Cryptococcosis is the result of a fungus that is spread throughout North America. Its primary source is pigeon feces, but it can be found in other birds, animals and on the skin of people. It is also noted to be a disease that twenty percent of AIDS patients have. Treatment is easy and effective if it is begun at the start of symptoms.

How do dogs get infected?

The primary source of the infection is contracted through inhalation. The fungus is airborne and consequently not easy to see or to prevent. Once the fungus is settled in the nose or lungs it can either progress in immune suppressed dogs or people or isolate itself and never manifest symptoms. Dogs with a history of excessive steroid use and consequently a suppressed immune system can have resultant pneumonia or other systemic diseases.

Signs and Symptoms

The symptoms of the disease are varied. Dogs that are infected are usually young adults and there are no specific breed choices except the American Cocker Spaniel, which seems to be more easily infected. Symptoms can include eye problems, neurological problems, Dog Weight Loss and skin lesions. Runny nose, Dog Fever and Dog Coughs have also been seen in some dogs.


Oral antifungul medications are the primary treatment. This will not be a short term treatment. Consequently it can become quite expensive. It will be necessary to cooperate with your veterinarian to establish an adequate care plan for treatment for your dog.
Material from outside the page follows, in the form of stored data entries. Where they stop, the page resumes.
-- ==== Sys2Proof/Machine/Special.lean ====
section
/-! DEFINITION. The special functions of Table 06-3 and the exponential and logarithm of R406: a close fixed-point
approximation of the exact value, from which `Config.specialPick` chooses any result within the stated bound (log
entry 2).  Exact cases are exact. -/

namespace Sys2Proof.Machine

/-- Fraction bits of the fixed-point work. -/
def fxP : Nat := 160
/-- ln 2 in fixed point, 160 fraction bits. -/
def fxLn2 : Nat := 1013035739299659071135698605846798551586536899366
def fxOne : Nat := 2 ^ fxP

/-- Terms r^i / i! from i = n on, with t the term before; n counts down. -/
def expTerms (r : Nat) : Nat → Nat → Nat → Nat
  | 0, _, _ => 0
  | n + 1, i, t => let t' := t * r / fxOne / i; t' + expTerms r n (i + 1) t'

/-- e^r for 0 ≤ r < 1 in fixed point. -/
def expFrac (r : Nat) : Nat := fxOne + expTerms r 40 1 fxOne

/-- An exact dyadic in fixed point. -/
def toFx (v : FV) : Int :=
  match v with
  | .fin n m e =>
    let x : Nat := if 0 ≤ e + fxP then m <<< (e + fxP).toNat else m >>> (-(e + fxP)).toNat
    if n then -(x : Int) else x
  | _ => 0

/-- e^y for y in fixed point, as a value. -/
def expFx (y : Int) : FV :=
  let k : Int := y / (fxLn2 : Int)
  let r : Nat := (y - k * fxLn2).toNat
  .fin false (expFrac r) (k - fxP)

/-- Binary digits of log2 of u in [1, 2) (fixed point), n of them. -/
def logDigits : Nat → Nat → Nat → Nat
  | 0, _, acc => acc
  | n + 1, u, acc =>
    let q := u * u / fxOne
    if 2 * fxOne ≤ q then logDigits n (q / 2) (2 * acc + 1) else logDigits n q (2 * acc)

/-- Digits taken. -/
def logN : Nat := 120

/-- log2 of a positive dyadic as a signed number of 2^-120. -/
def log2Fx (m : Nat) (e : Int) : Int :=
  let l := Nat.log2 m
  let u := if l ≤ fxP then m <<< (fxP - l) else m >>> (l - fxP)
  ((l : Int) + e) * (2 ^ logN : Nat) + (logDigits logN u 0 : Nat)

/-- Integer square root, bit by bit from bit n down. -/
def isqrt : Nat → Nat → Nat → Nat
  | 0, _, r => r
  | n + 1, x, r => let c := r + 2 ^ n; isqrt n x (if c * c ≤ x then c else r)

/-- A result within a bound of an approximation v, in units in the last place, or of 2^ab when `ab` is given: the choice
is `Config.specialPick`'s.  A value in range gives a result in range. -/
def pickNear (f : FFmt) (ulps : Nat) (ab : Option Int) (v : FV) (pick : Int) : FV :=
  match v with
  | .fin n m e =>
    if m = 0 then v else
    let ev : Int := (Nat.log2 m : Int) + e
    let emin : Int := 1 - (f.bias : Int)
    let q0 : Int := (if ev < emin then emin else ev) - f.fb
    let q : Int := match ab with
      | some a => if q0 < a - f.fb + 1 then a - f.fb + 1 else q0
      | none => q0
    let t : Int := (FV.fin n m e).at (min e (q - 20)) / (2 ^ (q - 20 - min e (q - 20)).toNat : Nat)
    let u : Int := (ulps : Int) * 2 ^ 20 - 2 ^ 17
    let tol : Int := match ab with
      | some a => let w : Int := ((2 ^ (a - q + 20).toNat : Nat) : Int) - 2 ^ 17; if u < w then w else u
      | none => u
    let lo : Int := (t - tol + 2 ^ 20 - 1) / 2 ^ 20
    let top : Int := ((2 ^ f.fb + f.top % 2 ^ f.fb : Nat) : Int)
    let last : Bool := decide (q = ((f.top >>> f.fb : Nat) : Int) - f.bias - f.fb) && decide (t ≤ top * 2 ^ 20)
    let hi : Int := if last then min ((t + tol) / 2 ^ 20) top else (t + tol) / 2 ^ 20
    let c : Int := lo + pick % (hi - lo + 1)
    let p : Int := 2 ^ (f.fb + 1)
    let kept : Int := if p < c then p + (c - p) / 2 * 2 else if c < -p then -(p + (-c - p) / 2 * 2) else c
    ofInt kept q n
  | _ => v

/-- The special function with number op (opcode - 0x10, Table 06-3) on a value of type t: the result, invalid, division by
zero. -/
def special (op t : Nat) (v : FV) (pick : Int) : FV × Bool × Bool :=
  let f := fmtOf t
  let near (b : Nat) (w : FV) (ab : Option Int := none) : FV := pickNear f (if t = 10 then b else 1) ab w pick
  match v with
  | .nan => (.nan, false, false)
  | .inf n =>
    if op = 0 then (.fin n 0 0, false, false)
    else if op = 1 then (if n then (.nan, true, false) else (.fin false 0 0, false, false))
    else if op = 2 then (if n then .fin false 0 0 else .inf false, false, false)
    else if op = 3 then (if n then (.nan, true, false) else (.inf false, false, false))
    else if op = 4 then (.fin n 1 0, false, false)
    else if op = 5 then (if n then .fin true 0 0 else .inf false, false, false)
    else (if n then .fin false 0 0 else .inf false, false, false)
  | .fin n m e =>
    if m = 0 then
      (if op = 0 ∨ op = 1 then (.inf n, false, true)
      else if op = 2 then (.fin false 1 0, false, false)
      else if op = 3 then (.inf true, false, true)
      else if op = 4 ∨ op = 5 then (.fin n 0 0, false, false)
      else (near 3 (.fin false fxLn2 (-(fxP : Int))), false, false))
    else if op = 0 then
      let l := Nat.log2 m
      (if m = 2 ^ l then .fin n 1 (-((l : Int) + e)) else near 1 (.fin n (2 ^ (fxP + l) / m) (-((fxP : Int) + l) - e)), false, false)
    else if op = 1 then
      if n then (.nan, true, false)
      else
        let m' := if e % 2 = 0 then m else 2 * m
        let e' : Int := if e % 2 = 0 then e else e - 1
        let l := Nat.log2 m'
        (if m' = 2 ^ l ∧ l % 2 = 0 then .fin false 1 (-((l : Int) + e') / 2)
         else near 1 (.fin false (isqrt 120 (2 ^ 220 / m') 0) (-110 - e' / 2)), false, false)
    else if op = 2 then
      let x := if 2 ^ 12 ≤ m ∧ (0 : Int) ≤ e ∨ 12 < (Nat.log2 m : Int) + e then (if n then -(2 ^ 12 * fxOne : Int) else 2 ^ 12 * fxOne)
        else toFx v
      let k : Int := x / (fxOne : Int)
      let r : Nat := (x - k * fxOne).toNat
      (if 0 ≤ e ∨ m % 2 ^ (-e).toNat = 0 then .fin false 1 k
       else near 2 (.fin false (expFrac (r * fxLn2 / fxOne)) (k - fxP)), false, false)
    else if op = 3 then
      if n then (.nan, true, false)
      else
        let l := Nat.log2 m
        if m = 2 ^ l then (ofInt ((l : Int) + e) 0 false, false, false)
        else
          let y := log2Fx m e
          let inner : Bool := decide (-1 ≤ (l : Int) + e) && decide ((l : Int) + e < 1)
          (near 2 (ofInt y (-(logN : Int)) false) (if inner ∧ t = 10 then some (-22) else none), false, false)
    else
      let ev : Int := (Nat.log2 m : Int) + e
      if op = 4 then
        if ev < -13 then (near 2 (.fin n (m * 2 ^ 40 - 1) (e - 40)), false, false)
        else
          let y := if 6 ≤ ev then 2 ^ 7 * (fxOne : Int) else 2 * toFx v.abs
          let ex := (expFx y).at (-(fxP : Int))
          (near 2 (.fin n ((ex - fxOne).toNat * fxOne / (ex + fxOne).toNat) (-(fxP : Int))), false, false)
      else if op = 5 then
        let y := if 8 ≤ ev then 2 ^ 8 * (fxOne : Int) else toFx v.abs
        let ex := ((expFx (if n then y else -y)).at (-600)).toNat
        let one := 2 ^ 600
        (near 3 (.fin n (m * 2 ^ 1200 / (one + ex)) (e - 600)), false, false)
      else
        if 6 ≤ ev then (if n then (near 3 (expFx (if 9 ≤ ev then -(2 ^ 9 * (fxOne : Int)) else toFx v)), false, false) else (near 3 v, false, false))
        else
          let ex := expFx (toFx v)
          (near 3 (if n ∧ 5 ≤ ev then ex
            else ofInt (log2Fx ((ex.at (-400)).toNat + 2 ^ 400) (-400) * (fxLn2 : Int)) (-(logN : Int) - fxP) false), false, false)

/-- Natural exponential and logarithm within the bounds of R406, as values. -/
def expV (v : FV) : FV :=
  match v with
  | .fin n m e =>
    if m = 0 then .fin false 1 0
    else expFx (if 9 < (Nat.log2 m : Int) + e then (if n then -(2 ^ 10 * (fxOne : Int)) else 2 ^ 10 * fxOne) else toFx (.fin n m e))
  | .inf n => if n then .fin false 0 0 else .inf false
  | .nan => .nan
def lnV (v : FV) : FV :=
  match v with
  | .fin n m e => if m = 0 then .inf true else if n then .nan else ofInt (log2Fx m e * (fxLn2 : Int)) (-(logN : Int) - fxP) false
  | .inf n => if n then .nan else .inf false
  | .nan => .nan

end Sys2Proof.Machine
end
With a primary immunosuppressing disease as the underlying culprit, the veterinarian will choose to do a complete workup on your dog. In this way the causative disease can be treated and lead to a more successful recovery.


The only way to prevent contracting Cryptococcus is to avoid areas that are littered with pigeon feces. Dogs that are residing in some cities are more prone to the disease because of the huge pigeon population. If it is at all possible, these dogs need to be exercised in areas that pigeons do not normally inhabit.

Steroids are notorious for depressing the immune system. In younger dogs they may be used to treat specific symptoms of other diseases or Dog Allergies. As anti-inflammatory drugs, they may work quickly, but should be discontinued slowly and the dog should be placed on one of the other anti-inflammatory agents that are available.

Supportive treatment for your sick dog is necessary with this as it is with any other disease. It will be necessary to medicate your dog as your veterinarian prescribes and do it regularly. Observe your dog for relief of symptoms and side effects from the medication. Some anti-fungal medications can be upsetting to the dog’s stomach and should be given with food. Ask your vet if this is the case.

If your dog does exhibit signs of stomach upset, try giving the medication with food to see if the vomiting subsides. If it does not, contact your vet for a possible alternative medication.

The risk of transmitting Cryptococcus to humans is negligible. It is also very uncommon to transmit it to other pets within the same household.